Спасителя звали Аманжол. Он работал корректором в областной  газете на казахском языке, и до роковой болезни звезды никто не подозревал в этом тихом и неприметном молодом человеке страсти к огням рампы.

- А сможешь? – страшным шепотом спросил режиссер, воззрившись на спасителя со смесью сомнения и надежды.  Бедняга не спал уже неделю и держался на любви к искусству, декалитрах растворимого кофе «Пеле» и бессчетном количестве «Беломора».  Отмена спектакля ставила  крест на перспективах перехода  в областной драмтеатр, а там, глядишь, и дальше, дальше...
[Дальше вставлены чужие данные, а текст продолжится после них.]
/-- ALN.LENS writes the aligned lengths and table, PRE.LENS the pre-tree lengths and table, a pre-tree element the array of
its record, from its index on and at most 51 entries: every other element, every other length and every byte of the
window are unchanged; the status and the replies change only on an error. -/
def Obligations.TreeElementsLeaveTheRestAlone : Prop :=
  (∀ s t : State, exec .alnLens s = .next t →
    (t = { s with
      cur := t.cur, phase := t.phase, stat := t.stat, replies := t.replies
      dec := { s.dec with alignedLen := t.dec.alignedLen, alignedTable := t.dec.alignedTable } }) ∧
    (t.stat = s.stat ∧ t.replies = s.replies ∨ t.stat.status = .faulted) ∧ ∀ a, t.windowByte a = s.windowByte a) ∧
  (∀ s t : State, exec .preLens s = .next t →
    (t = { s with
      cur := t.cur, phase := t.phase, stat := t.stat, replies := t.replies
      dec := { s.dec with preLen := t.dec.preLen, preTable := t.dec.preTable } }) ∧
    (t.stat = s.stat ∧ t.replies = s.replies ∨ t.stat.status = .faulted) ∧ ∀ a, t.windowByte a = s.windowByte a) ∧
  (∀ (s t : State) (r : Record) (x : Nat) (i : Instr), s.phase = .record r x →
    ((∃ z, i = .preDelta z) ∨ i = .preZrun4 ∨ i = .preZrun20 ∨ i = .preSame) → exec i s = .next t →
    (t = { s with
      cur := t.cur, phase := t.phase, stat := t.stat, replies := t.replies
      dec := { s.dec with mainLen := t.dec.mainLen, lengthLen := t.dec.lengthLen } }) ∧
    (r = .length → t.dec.mainLen = s.dec.mainLen) ∧ (r ≠ .length → t.dec.lengthLen = s.dec.lengthLen) ∧
    (MemoryCanonical s → ∀ y, y < x ∨ x + 51 ≤ y → lenAt (t.recordLens r) y = lenAt (s.recordLens r) y) ∧
    (t.stat = s.stat ∧ t.replies = s.replies ∨ t.stat.status = .faulted) ∧ ∀ a, t.windowByte a = s.windowByte a)

/-- A literal or a match writes R0 to R2 (a literal and slot 0 not even those), the window bytes from `window_pos` on that
it stores, `window_pos`, `written` and the run: every other element and every other byte is unchanged; the status and
the replies change only on an error. -/
def Obligations.MainElementsLeaveTheRestAlone : Prop :=
  ∀ (s t : State) (i : Instr),
    ((∃ b, i = .mainLit b) ∨ (∃ lh, i = .mainMatchR0 lh) ∨ (∃ lh, i = .mainMatchR1 lh) ∨ (∃ lh, i = .mainMatchR2 lh) ∨
      (∃ lh, i = .mainMatchOne lh) ∨ (∃ slot lh, i = .mainMatchVerb slot lh) ∨
      (∃ slot lh, i = .mainMatchAlgn slot lh) ∨ (∃ f, i = .lenFooter f) ∨ (∃ a, i = .alnSym a)) →
    s.dec.wb.toNat ≤ 21 → exec i s = .next t →
    (t = { s with
      cur := t.cur, run := t.run, phase := t.phase, stat := t.stat, replies := t.replies
      dec :=
        { s.dec with
          r0 := t.dec.r0, r1 := t.dec.r1, r2 := t.dec.r2
          window := t.dec.window, windowPos := t.dec.windowPos, written := t.dec.written } }) ∧
    (((∃ b, i = .mainLit b) ∨ ∃ lh, i = .mainMatchR0 lh) →
      t.dec.r0 = s.dec.r0 ∧ t.dec.r1 = s.dec.r1 ∧ t.dec.r2 = s.dec.r2 ∧ t.cur = s.cur) ∧
    (t.stat = s.stat ∧ t.replies = s.replies ∨ t.stat.status = .faulted) ∧
    ∀ a, a < s.dec.windowPos.toNat ∨ s.dec.windowPos.toNat + storedBytes s i ≤ a → t.windowByte a = s.windowByte a
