@[simp] theorem State.startStream_params (wb : BitVec 5) : (s.startStream wb).params = s.params := rfl
@[simp] theorem State.startStream_stat (wb : BitVec 5) : (s.startStream wb).stat = ⟨.ready, 0, 0, 0, 0⟩ := rfl
@[simp] theorem State.startStream_dec (wb : BitVec 5) : (s.startStream wb).dec = initialDecoder s.params wb := rfl
@[simp] theorem State.startStream_cur (wb : BitVec 5) : (s.startStream wb).cur = s.cur := rfl
@[simp] theorem State.startStream_chunk (wb : BitVec 5) : (s.startStream wb).chunk = s.chunk := rfl
@[simp] theorem State.startStream_outLen (wb : BitVec 5) : (s.startStream wb).outLen = s.outLen := rfl
@[simp] theorem State.startStream_togo (wb : BitVec 5) : (s.startStream wb).togo = s.togo := rfl
@[simp] theorem State.startStream_run (wb : BitVec 5) : (s.startStream wb).run = s.run := rfl
@[simp] theorem State.startStream_out (wb : BitVec 5) : (s.startStream wb).out = s.out := rfl
@[simp] theorem State.startStream_seq (wb : BitVec 5) : (s.startStream wb).seq = s.seq := rfl
@[simp] theorem State.startStream_phase (wb : BitVec 5) : (s.startStream wb).phase = s.phase := rfl
@[simp] theorem State.startStream_pending (wb : BitVec 5) : (s.startStream wb).pending = s.pending := rfl
@[simp] theorem State.startStream_replies (wb : BitVec 5) : (s.startStream wb).replies = s.replies := rfl
@[simp] theorem State.startStream_draws (wb : BitVec 5) : (s.startStream wb).draws = s.draws := rfl

@[simp] theorem State.startFrame_params (c : List Byte) (n : Word) : (s.startFrame c n).params = s.params := rfl
@[simp] theorem State.startFrame_stat (c : List Byte) (n : Word) : (s.startFrame c n).stat = s.stat := rfl
@[simp] theorem State.startFrame_dec (c : List Byte) (n : Word) : (s.startFrame c n).dec = s.dec := rfl
@[simp] theorem State.startFrame_cur (c : List Byte) (n : Word) : (s.startFrame c n).cur = ⟨.bit, 0, 0, 0⟩ := rfl
@[simp] theorem State.startFrame_chunk (c : List Byte) (n : Word) : (s.startFrame c n).chunk = c := rfl
@[simp] theorem State.startFrame_outLen (c : List Byte) (n : Word) : (s.startFrame c n).outLen = n := rfl
@[simp] theorem State.startFrame_togo (c : List Byte) (n : Word) : (s.startFrame c n).togo = n := rfl
@[simp] theorem State.startFrame_run (c : List Byte) (n : Word) : (s.startFrame c n).run = s.run := rfl
@[simp] theorem State.startFrame_out (c : List Byte) (n : Word) : (s.startFrame c n).out = s.out := rfl
@[simp] theorem State.startFrame_seq (c : List Byte) (n : Word) : (s.startFrame c n).seq = s.seq := rfl
@[simp] theorem State.startFrame_phase (c : List Byte) (n : Word) : (s.startFrame c n).phase = if s.dec.headerRead then .mainLoop else .streamHdr := rfl
@[simp] theorem State.startFrame_pending (c : List Byte) (n : Word) : (s.startFrame c n).pending = s.pending := rfl
@[simp] theorem State.startFrame_replies (c : List Byte) (n : Word) : (s.startFrame c n).replies = s.replies := rfl
@[simp] theorem State.startFrame_draws (c : List Byte) (n : Word) : (s.startFrame c n).draws = s.draws := rfl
- Смогу, -  тихо, но решительно ответил Аманжол. По-русски он говорил замечательно, хоть русский и не был его родным языком: Аманжол приехал покорять столицу из дальнего аула под Чимкентом.  Лишь иногда  проскальзывал в его речи легкий южный акцент,  да изредка  выходила путаница с ударениями - но пусть бросит в меня камень тот,  кто никогда не путал ударения даже и в родном языке...

За окном дворца печатников, что  прямо напротив  центрального алматинскогобазара, занималась заря нового дня. Репетиции шли в ночную смену, когда актеры самодеятельного театра – наборщики, метранпажи и прочие типографские труженики -  могли сосредоточиться на игре. Полосы в этот час были сверстаны, цинковые пластины вытравлены, ждали разрешения Москвы (в 1988 году без разрешения Москвы  газеты в нашей республике еще не печатали).

- Сможет! – хором  сказала вся труппа (репетировали здесь же,   между линотипами и талерными столами).  И  оживший режиссер убежал выпрашивать спасителю отгул. У Аманжола оставались сутки на то, чтобы выучить роль.

Для репетиций времени уже не было.

В пять утра последние поправки были внесены,  Москва соблаговолила дать разрешение на печать. Бешено закрутились колеса типографских машин – пошел тираж.

На юге светает рано.

Мы вышли в парк. Город еще не проснулся.  По дальней аллее трусцой бежал одинокий любитель джоггинга – постоялец  отеля «Интурист».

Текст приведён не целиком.